What you have to do >> Using the data beneath, show every line that includes the word "false".

Data excerpts >>

/-- A HOST stream still holds parcels, or bytes for parcels, that it reads from the areas: it reads them again should the
host ask (R24, R352); `of` picks the cues whose bytes count, by position. A parcel counts until the host has acknowledged
it and has returned its credit (DEDUCED, log entry 108). -/
def State.hostReads (s : State) (as : List (Nat × Nat)) (of : Nat → Bool := fun _ => true) : Bool :=
  s.streams.any (fun q => eKind q.2.entry == kindHost && q.2.failed.isNone
    && (q.2.txQ ++ (q.2.outQ ++ q.2.recs.map HostRec.par ++ q.2.owed).flatMap Parcel.items).any (fun y =>
      y.owner.any of && as.any (fun a => overlap y.area.1 y.area.2 a.1 a.2)))

/-- A later limit replaces the held one (R278, R349). -/
def State.creditTo (s : State) (i limit : Nat) : State :=
  let x := s.stream i
  let y := { x with txLimit := limit }
  if seqAfter limit x.txLimit then (s.setStream i { y with owed := y.owed.filter (fun p => !y.creditBack p.psn) }).pump i else s

/-! ### Receiving -/

/-- Bytes of a stream, from byte i of a tensor of elements of w bytes, written where they belong (R60). -/
def State.landBytes (s : State) (dest w i : Nat) (bs : List Byte) : State :=
  if w ≤ 1 then s.write (dest + i) bs
  else
    let lo := min (ceilDiv i w * w) (i + bs.length)
    let hi := max lo ((i + bs.length) / w * w)
    let edge (u : State) (from_ : Nat) (l : List Byte) : State :=
      l.foldl (fun (a : State × Nat) b => (a.1.write (dest + wireToMem w a.2) [b], a.2 + 1)) (u, from_) |>.1
    let mid := (slice bs (lo - i) (hi - lo))
    let s := edge s i (bs.take (lo - i))
    let s := if mid.isEmpty then s else s.write (dest + lo) ((chunks w (mid.length / w) mid).flatMap List.reverse)
    edge s hi (bs.drop (hi - i))

/-- The part of a parcel's bytes that lies in a covered stretch is written there; what is left of the
stretch shrinks. -/
def landInto (i psn off : Nat) (data : List Byte) (a : State × List Cover) (c : Cover) : State × List Cover :=
  let lo := max off c.start
  let hi := min (off + data.length) (c.start + c.len)
  if c.closed || decide (hi ≤ lo) then (a.1, a.2 ++ [c])
  else
    let bs := slice data (lo - off) (hi - lo)
    let s := match c.dest with
      | some d =>
        let s := a.1.landBytes d c.w (lo - c.start) bs
        if eKind (s.stream i).entry = kindLine then
          { s with landings := ⟨i, psn, lo - off, d, lo - c.start, hi - lo, c.w⟩ :: s.landings }
        else s
      | none => a.1
    (s, a.2 ++ [{ c with left := c.left - (hi - lo), got := c.got ++ [(lo, hi)] }])

/-- A delivered parcel's bytes go into the stretches that cover them. -/
def State.landParcel (s : State) (i : Nat) (p : RxParcel) : State :=
  let (s, cs) := (s.stream i).covers.foldl (landInto i p.psn p.offset p.data) (s, [])
  s.setStream i { s.stream i with covers := cs }

/-- Bytes already delivered go into a stretch. -/
def State.fillCover (s : State) (i : Nat) (c : Cover) : State × Cover :=
  (s.stream i).rxPars.foldl (fun (a : State × Cover) p =>
    let (u, l) := landInto i p.psn p.offset p.data (a.1, []) a.2
    (u, l.headD a.2)) (s, c)

/-- A new covered stretch begins where the last one ends; bytes already delivered go into it, unless it is closed. -/
def State.cover (s : State) (i len : Nat) (dest : Option Nat) (w pos : Nat) (closed : Bool := false) : State :=
  let x := s.stream i
  let (s, c) := s.fillCover i { start := x.rxCover, len := len, dest := dest, w := w, pos := pos, left := len, closed := closed }
  s.setStream i { s.stream i with covers := x.covers ++ [c], rxCover := x.rxCover + len }

/-- The closed stretches of a cue open, and take what has come for them. -/
def State.openCovers (s : State) (i pos : Nat) : State :=
  let r := (s.stream i).covers.foldl (fun (a : State × List Cover) c =>
    if c.closed && c.pos == pos then let (u, d) := a.1.fillCover i { c with closed := false }; (u, a.2 ++ [d])
    else (a.1, a.2 ++ [c])) (s, [])
  r.1.setStream i { r.1.stream i with covers := r.2 }

/-- The hold of tokens is full and one of this stream's waits in it (R124). -/
def State.holdBlocks (s : State) (i : Nat) : Bool :=
  decide (1024 ≤ s.eng.held.length) && s.eng.held.any (fun k => k.stream == i)

/-- The parcel with a PSN, if it is kept. -/
def StreamCtx.rxAt (x : StreamCtx) (psn : Nat) : Option RxParcel := x.rxPars.find? (fun p => p.psn == psn)

/-! ### Tokens (R120-R124) -/

/-- Tokens are added to a sync object; the count saturates (R121). -/
def State.addTokens (s : State) (o n : Nat) : State :=
  let v := s.sync o + n
  if 0xFFFFFFFF < v then ((s.setSync o 0xFFFFFFFF).event 0x5007 o 0).bump Reg.syncOverflows
  else s.setSync o v

/-- Fields of a sync table entry (Table 5.2). -/
def yInitial (e : Nat) : Nat := bits e 31 0
def yCarry (e : Nat) : Bool := bit e 32
def yRemoteEn (e : Nat) : Bool := bit e 33
def yRemoteStream (e : Nat) : Nat := bits e 47 34

/-- The object takes remote tokens from a stream, in the sheet of slot n (R122, R124). -/
def State.takesFrom (s : State) (n o i : Nat) : Bool :=
  let e := s.syncEntry n o
  yRemoteEn e && yRemoteStream e == i

/-- A remote token is discarded and reported (R124). -/
def State.refuseToken (s : State) (k : RemoteToken) : State :=
  (s.event 0x5008 k.stream (k.obj + 2 ^ 32 * k.revision)).bump Reg.tokensRefused

/-- A remote token is applied to its object. -/
def State.applyToken (s : State) (k : RemoteToken) : State :=
  let x := s.stream k.stream
  (s.setStream k.stream { x with tokensIn := x.tokensIn + 1 }).addTokens k.obj k.n

/-- JOB_TAG and REVISION are those of slot n's sheet. -/
def State.tagsMatch (s : State) (n jobTag revision : Nat) : Bool :=
  hJobTag (s.hdr n) == jobTag && hRevision (s.hdr n) == revision

/-- They are the active sheet's; the armed slot whose sheet they are, where both are armed the one that activates first
(DESIGN CHOICE, log entry 129); and whether there is one. -/
def State.tagsActive (s : State) (jobTag revision : Nat) : Bool := match s.active with
  | some n => s.tagsMatch n jobTag revision
  | none => false
def State.armedFor (s : State) (jobTag revision : Nat) : Option Nat :=
  s.armedSlots.find? (fun n => s.tagsMatch n jobTag revision)
def State.tagsArmed (s : State) (jobTag revision : Nat) : Bool := (s.armedFor jobTag revision).isSome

Reply >>
def State.cover (s : State) (i len : Nat) (dest : Option Nat) (w pos : Nat) (closed : Bool := false) : State :=
    if c.closed && c.pos == pos then let (u, d) := a.1.fillCover i { c with closed := false }; (u, a.2 ++ [d])
  | none => false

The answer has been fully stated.